Это решение немедленно было сообщено войску в проповедях. Профессор Мэдден указывает, что епископы пригласили к исповеди и причастию всех, включая и венецианцев, на которых был наложен папский интердикт (и которые поэтому не могли приступать к таинствам). Все это прямо нарушало папские распоряжения, о чем, однако, основная масса войска и не ведала, будучи фактически обманута духовенством в интересах руководителей похода.
Помня об обвинениях Католической Церкви в событиях 1204 г. следует понимать, что эти действия епископов, какими бы понятными и оправданными по-человечески они ни казались, не только прямо противоречили конкретным приказаниям Папы, как главы Католической Церкви. Они прямо противоречили и той самой католической идее, выражением которой их иногда считают – идеи римского церковного централизма. В истории Церкви напряжение между Римской кафедрой и местным епископатом в Средние века возникает нередко – чаще всего Церковь не выигрывает от торжества интересов «местного» духовенства, которое легко оказывается игрушкой в руках власть имущих светских правителей. Эта «местная» идея (вполне воплощенная затем в лютеранской Реформации), если и соответствует какой-либо церковной парадигме, то никак не католической, а, скорее, как раз православной – она в чем-то близка православию с его тяготением к поместности и некоторой автономности отдельных Церквей в рамках единой Церкви. Во всяком случае, очевидно, что в событиях 1204 г. вся будущая вина ложится не на Иннокентия III (а значит и не на Католическую Церковь как цельный церковный организм), а на светских феодалов и, наряду с ними, на епископов и аббатов, действовавших вопреки прямой воле Папы и скрывая ее.

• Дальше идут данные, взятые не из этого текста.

-- ==== Sys2Proof/Machine/Asm.lean ====
section
/-! DEFINITION. Source lines of the assembler `cras`: names, expressions and transports (R219-R221), and the bundle that it makes of a
line (R222-R224). `none` is a refusal. -/

namespace Sys2Proof.Machine

/-- The text of a line or of a part of one. -/
abbrev Text := List Char

/-! ### Names (R219) -/

def nameStart (c : Char) : Bool := c.isAlpha || c == '_' || c == '.'
def nameChar (c : Char) : Bool := nameStart c || c.isDigit || c == '$'

/-- The value of digits in a base up to 16; none where there is no digit or another character. -/
def digitVal (c : Char) : Nat :=
  if c.isDigit then c.toNat - 48 else if 97 ≤ c.toNat ∧ c.toNat < 103 then c.toNat - 87 else if 65 ≤ c.toNat ∧ c.toNat < 71 then c.toNat - 55 else 99
def digitsVal (base : Nat) (l : Text) : Option Nat :=
  if l.isEmpty || l.any (fun c => decide (base ≤ digitVal c)) then none else some (l.foldl (fun n c => n * base + digitVal c) 0)

/-- The rest of a text after a prefix. -/
def afterPrefix : Text → Text → Option Text
  | [], l => some l
  | c :: p, d :: l => if c = d then afterPrefix p l else none
  | _ :: _, [] => none
/-- The number that stands after a prefix, below a bound, written without a leading zero. -/
def numbered (pre : String) (bound : Nat) (n : Text) : Option Nat :=
  match afterPrefix pre.toList n with
  | some r => match digitsVal 10 r with
    | some v => if v < bound ∧ (r.head? ≠ some '0' ∨ r.length = 1) then some v else none
    | none => none
  | none => none

/-- The register that a name spells (R269, R271); a ct table is written with an entry. -/
def regName (n : Text) : Option RegDst :=
  ((numbered "s" 64 n).map fun i => RegDst.s (finOf 64 i))
  <|> ((numbered "v" 64 n).map fun i => RegDst.v (finOf 64 i))
  <|> ((numbered "m" 16 n).map fun i => RegDst.m (finOf 16 i))
  <|> ((numbered "k" 16 n).map fun i => RegDst.small (.k (finOf 16 i)))
  <|> ((numbered "g" 8 n).map fun i => RegDst.small (.g (finOf 8 i)))
  <|> ((numbered "a" 16 n).map fun i => RegDst.small (.a (finOf 16 i)))
  <|> ((numbered "lc" 4 n).map fun i => RegDst.small (.lc (finOf 4 i)))
  <|> ((numbered "cb" 16 n).map fun i => RegDst.small (.cb (finOf 16 i)))
  <|> ((numbered "ft" 16 n).map fun i => RegDst.small (.ft (finOf 16 i)))
  <|> ((numbered "ct" 4 n).map fun i => RegDst.small (.ct (finOf 4 i)))

/-- The special source that a name spells (R268); lc0 to lc3 are written as registers. -/
def specialName (n : Text) : Option Special :=
  (["rnd", "lc0", "lc1", "lc2", "lc3", "fc", "vcc", "pt.x", "pt.y", "pt.z", "core", "clus", "ctx", "arg0", "arg1", "arg2", "arg3"].idxOf?
    (String.ofList n)).bind Special.ofCode

/-- The id of the unit that a name spells (R270). -/
def unitName (n : Text) : Option Nat :=
  ["s", "v", "m", "k", "seq", "alu0", "alu1", "agu", "lsu", "vu", "mu", "mx", "att", "ce", "cb", "qu", "sys"].idxOf? (String.ofList n)

/-- The mnemonics of a unit in the order of their codes, from the first of a block on (R272 Tables 10-19). -/
def mnemonicsOf : Nat → List (Nat × List String)
  | 4 => [(4, ["jmp", "jmpr", "call", "callr", "ret", "loop", "loopx", "rep", "mcall", "mret", "susp", "rdv", "brk", "waitg", "waitng"])]
  | 5 | 6 => [(4, ["add", "sub", "mul", "mulh", "mulhu", "and", "or", "xor", "andn", "shl", "shr", "sar", "rol", "min", "max", "minu",
      "maxu", "sel", "bfx", "bfxs", "bfi", "clz", "ctz", "popc", "limm", "addsat", "subsat"]),
      (0x20, ["ceq", "cne", "clt", "cle", "cltu", "cleu", "cbit"])]
  | 7 => [(4, ["set", "lin", "tile", "arena", "chk", "step"])]
  | 8 => [(4, ["ldb", "ldh", "ldw", "ldd", "ldbs", "ldhs", "ldws", "ldv", "stb", "sth", "stw", "std", "stv", "stvn", "gath", "scat", "pref"]),
      (0x18, ["ldacq"]), (0x20, ["strel"]), (0x28, ["drain"])]
  | 9 => [(4, ["add", "sub", "mul", "fma", "min", "max", "div", "sqrt", "addb", "subb", "mulb", "fmab", "minb", "maxb", "addh", "subh", "mulh",
      "fmah", "minh", "maxh", "exp2", "log2", "rcp", "rsqrt", "tanh", "erf", "sigm"]), (0x20, ["cvt", "bq", "ic8d", "bscl"]),
      (0x28, ["iadd", "isub", "imul", "iand", "ior", "ixor", "ishl", "ishr", "isar", "imin", "imax", "iaddsat"]),
      (0x38, ["fcmpeq", "fcmplt", "fcmple", "fcmpun", "icmpeq", "icmplt"]), (0x40, ["kand", "kor", "kxor", "knot", "kpop", "ksel"]),
      (0x48, ["perm", "bcast", "shuf", "lrot"]), (0x50, ["rsum", "rmax", "rmin", "irsum"]), (0x58, ["rnorm", "runif"])]
  | 10 => [(4, ["mode", "ldp", "stp", "madd", "msub", "mmul", "mscale", "mexp", "mrelu", "mgelu", "mmean", "msamp", "mpack", "munpk"])]
  | 11 => [(4, ["mma", "mmag", "mmar", "mmaic", "mmam", "mmaft", "trans", "perm", "rowsum", "zero", "am2v", "v2am", "eadd", "mskld", "desc",
      "join", "resume", "scl", "gidx"])]
  | 12 => [(4, ["qmc", "part", "merge", "final", "app", "pmtrd", "pmtset", "ring", "stat"])]
  | 13 => [(4, ["cpy", "cpyw", "bind", "qfence", "ckst", "ckwait", "ckrst", "cpy2d"])]
  | 14 => [(4, ["waitf", "waite", "padv", "cadv", "cstat"])]
  | 15 => [(4, ["push", "pop", "qwait", "amo", "red", "amoacq", "amorel", "talloc", "tdec", "puth", "mwait", "bara", "barw", "barx", "bari"])]
  | 16 => [(4, ["csrr", "csrw", "csrs", "csrc", "trap", "tret", "hret", "launch", "launchi", "retire", "frd", "hinst", "tlbi", "tlbun", "cinv",
      "cwb", "slotld", "csw", "irq", "dbg"])]
  | _ => []
/-- The code of a mnemonic of a unit. -/
def opName (unit : Nat) (n : Text) : Option Nat :=
  (mnemonicsOf unit).findSome? fun b => (b.2.idxOf? (String.ofList n)).map (b.1 + ·)

/-- A name that may be defined: well-formed, and spelling no register, unit, special source or mnemonic. -/
def nameOk (n : Text) : Bool :=
  (match n with
    | c :: r => nameStart c && r.all nameChar
    | [] => false) && decide (n.length ≤ 255) && (regName n).isNone && (specialName n).isNone && (unitName n).isNone
    && (List.range 17).all fun u => (opName u n).isNone

/-! ### Values and symbols -/

/-- What a name stands for while a source is assembled: a number, an address that the loader fixes (the index of its symbol), a cb
register (R225), or a thing with no value. -/
inductive SymVal where
  | const (v : Int)
  | addr (sym : Nat)
  | cb (n : Nat)
  | obj
  deriving DecidableEq, Repr
/-- The value of an expression: a number, or the address of a symbol plus an addend, shifted right by 4 if `mpc` is set (R220). -/
inductive AVal where
  | abs (v : Int)
  | rel (sym : Nat) (add : Int) (mpc : Bool)
  deriving DecidableEq, Repr
abbrev Env := List (String × SymVal)

/-! ### Expressions (R220) -/

/-- Tokens: a number, a name, an operator (`<` and `>` stand for the shifts). -/
inductive Tok where
  | num (v : Int)
  | name (n : Text)
  | op (c : Char)
  deriving DecidableEq, Repr

def literal : Text → Option Nat
  | '0' :: 'x' :: r => digitsVal 16 (r.filter (· != '_'))
  | '0' :: 'b' :: r => digitsVal 2 r
  | l => digitsVal 10 l
/-- An integer literal with an optional minus. -/
def signed : Text → Option Int
  | '-' :: r => (digitsVal 10 r).map fun n => -(n : Int)
  | '+' :: r => (digitsVal 10 r).map fun n => (n : Int)
  | r => (digitsVal 10 r).map fun n => (n : Int)
/-- The exact value of a decimal literal, or one that rounds as it does in every format. -/
def decimal (l : Text) : Option XR :=
  let neg := l.head? == some '-'
  let l := if neg then l.drop 1 else l
  let m := l.takeWhile fun c => c != 'e' && c != 'E'
  let whole := m.takeWhile (· != '.')
  let frac := m.drop (whole.length + 1)
  match digitsVal 10 (whole ++ frac), (if m.length = l.length then some 0 else signed (l.drop (m.length + 1))) with
  | some n, some e =>
    let e := e - frac.length
    some (if 0 ≤ e then .fin neg (n * 10 ^ e.toNat) 0 else XR.div (.fin neg n 0) (.fin false (10 ^ (-e).toNat) 0))
  | _, _ => none
/-- The format of the functions f32, bf16 and f16. -/
def floatFn (n : Text) : Option Fmt :=
  (["f32", "bf16", "f16"].idxOf? (String.ofList n)).bind ([Fmt.fp32, .bf16, .fp16][·]?)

В марте 1204 г. дож Дандоло, со стороны венецианцев, и Бонифацио, Бодуэн д’Эно, Луи де Блуа и Гуго де Сен-Поль,
со стороны остальных крестоносцев, заключают договор. Он определяет порядок командования на время приступа, порядок распределения добычи, гарантию восстановления прежних привилегий венецианцев в византийских землях, порядок выборов латинского императора (и латинского патриарха, на что, как мы увидим ниже, завоеватели не имели никаких прав). Для того чтобы понять, насколько мало руководителей похода волновали интересы Церкви, достаточно указать, что, согласно этому договору, Церкви передавалась лишь такая часть имущества греческой Церкви, какая необходима была, чтобы как-то поддержать жизнь духовенства, а все остальное, за пределами этого минимума, должно было быть разделено между завоевателями, как и остальная добыча.
Этот договор, фактически, неявным образом делал неизбежной трагическую судьбу города. Хотя завоеватели намеревались учредить на завоеванной территории латинскую империю, этому должен был предшествовать дележ военной добычи.
Императорская корона, следовательно, доставалась еще неизвестно кому, причем в ограбленном городе – а вот положенная часть имущества, сообща собранного, доставалась каждому. Поэтому каждый был заинтересован более в грабеже – «лучше синица в руках, чем журавль в небе», да к тому же и недостаточно живой журавль.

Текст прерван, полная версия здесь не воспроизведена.